— Я не понимаю тебя, — покачал головой патриарх. — Как твоя прабабка оказалась виновной во всем этом?
— Она подбила прадеда на дурные реформы. Например, вместо совершенно бестолкового поместного ополчения у нас была бы кавалерия не хуже польских крылатых гусар. Или ты не знаешь, кто разбил Мамая на Куликовом поле? Княжеские да боярские дружины! По своему снаряжению, лошадям, выучке и приемам боя они были на уровне крылатых гусар. А возможно, и выше. Но мы похерили их всецело. И перешли к бестолковой кавалерии, организованной по древнему византийскому образцу, устаревшему на множество веков… Да что и говорить об этом, если Карл Мартер привел на битву с арабами при Пуатье войско, организованное таким же образом? Почти тысячу лет назад…
— И только это? — хмуря лоб, поинтересовался Иов.
— Отнюдь. Это только один из эпизодов. Поражение в Ливонской войне и последующий тяжелый кризис не стали неожиданностью. Но прямым следствием того, какой дорогой мы шли. Все мы. И особенно бояре… ненавижу их. Они настолько прогнили и деградировали, что вызывают у меня только омерзение. Люди и так после всей этой катастрофы жили кошмарно. Сильно голодали.

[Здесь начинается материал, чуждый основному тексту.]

theorem urgentDropped_touches {s : State} (hk : Touches A s0 s) (a_ce : A .ce = true) :
    Touches A s0 (State.urgentDropped s) := by
  simp (maxDischargeDepth := 60) [State.urgentDropped, touches_ite, touches_mk, within_dev, devArea, elim_ite, within_irq,
      within_pc, within_loop, within_aux, within_og, within_chain, incSat_touches, raise_touches, hk, a_ce]

theorem urgentReq_touches {s : State} (v : Nat) (fits : Bool) (hk : Touches A s0 s) (a_ce : A .ce = true) :
    Touches A s0 (State.urgentReq s v fits) := by
  simp (maxDischargeDepth := 60) [State.urgentReq, touches_ite, touches_mk, within_dev, devArea, elim_ite, within_irq,
      within_pc, within_loop, within_aux, within_og, within_chain, incSat_touches, modCe_touches, raise_touches,
      sampleNow_touches, setHeld_touches, urgentDropped_touches, hk, a_ce]

theorem urgentEnd_touches {s : State} (code : Nat) (hk : Touches A s0 s) (a_ce : A .ce = true) :
    Touches A s0 (State.urgentEnd s code) := by
  unfold State.urgentEnd
  split <;> simp (maxDischargeDepth := 60) [touches_ite, touches_mk, within_dev, devArea, elim_ite, within_irq, within_pc,
      within_loop, within_aux, within_og, within_chain, incSat_touches, modCe_touches, monClip_touches, monLoad_touches,
      raise_touches, sampleNow_touches, setHeld_touches, hk, a_ce]

theorem monStop_touches {s : State} (hk : Touches A s0 s) (a_ce : A .ce = true) :
    Touches A s0 (State.monStop s) := by
  simp (maxDischargeDepth := 60) [State.monStop, touches_ite, touches_mk, within_dev, devArea, elim_ite, within_irq,
      within_pc, within_loop, within_aux, within_og, within_chain, modCe_touches, setHeld_touches, wrBit_touches, hk, a_ce]

theorem setMonHold_touches {s : State} (b : Bool) (hk : Touches A s0 s) (a_ce : A .ce = true) :
    Touches A s0 (State.setMonHold s b) := by
  simp (maxDischargeDepth := 60) [State.setMonHold, touches_ite, touches_mk, within_dev, devArea, elim_ite, within_irq,
      within_pc, within_loop, within_aux, within_og, within_chain, modCe_touches, wrBit_touches, hk, a_ce]

theorem monCalTrigger_touches {s : State} (hk : Touches A s0 s) (a_ce : A .ce = true) :
    Touches A s0 (State.monCalTrigger s) := by
  simp (maxDischargeDepth := 60) [State.monCalTrigger, touches_ite, touches_mk, within_dev, devArea, elim_ite, within_irq,
      within_pc, within_loop, within_aux, within_og, within_chain, modCe_touches, hk, a_ce]

theorem monCalStart_touches {s : State} (hk : Touches A s0 s) (a_ce : A .ce = true) :
    Touches A s0 (State.monCalStart s) := by
  simp (maxDischargeDepth := 60) [State.monCalStart, touches_ite, touches_mk, within_dev, devArea, elim_ite, within_irq,
      within_pc, within_loop, within_aux, within_og, within_chain, modCe_touches, setMonHold_touches, wr_touches,
      wrBit_touches, hk, a_ce]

Так эта дрянь бросилась из них последние соки сосать, усугубляя и без того чудовищное положение дел, вгоняя державу в полное и окончательное расстройство! Ненавижу. Ненавижу! НЕНАВИЖУ!!! Твари! Безмозглые твари! Они не понимают, что любая держава стоит на плечах своих пахарей и ремесленников. И чем крепче эти плечи, тем благополучнее держава. И, в том числе, они. А они в своей безумной жадности готовы были все по миру пустить!
— Государь, — вкрадчиво произнес иезуит, несколько потрясенный такими словами, — мы хотели бы помочь в твоем деле, но не понимаем замысла. Не мог бы ты нам его объяснить?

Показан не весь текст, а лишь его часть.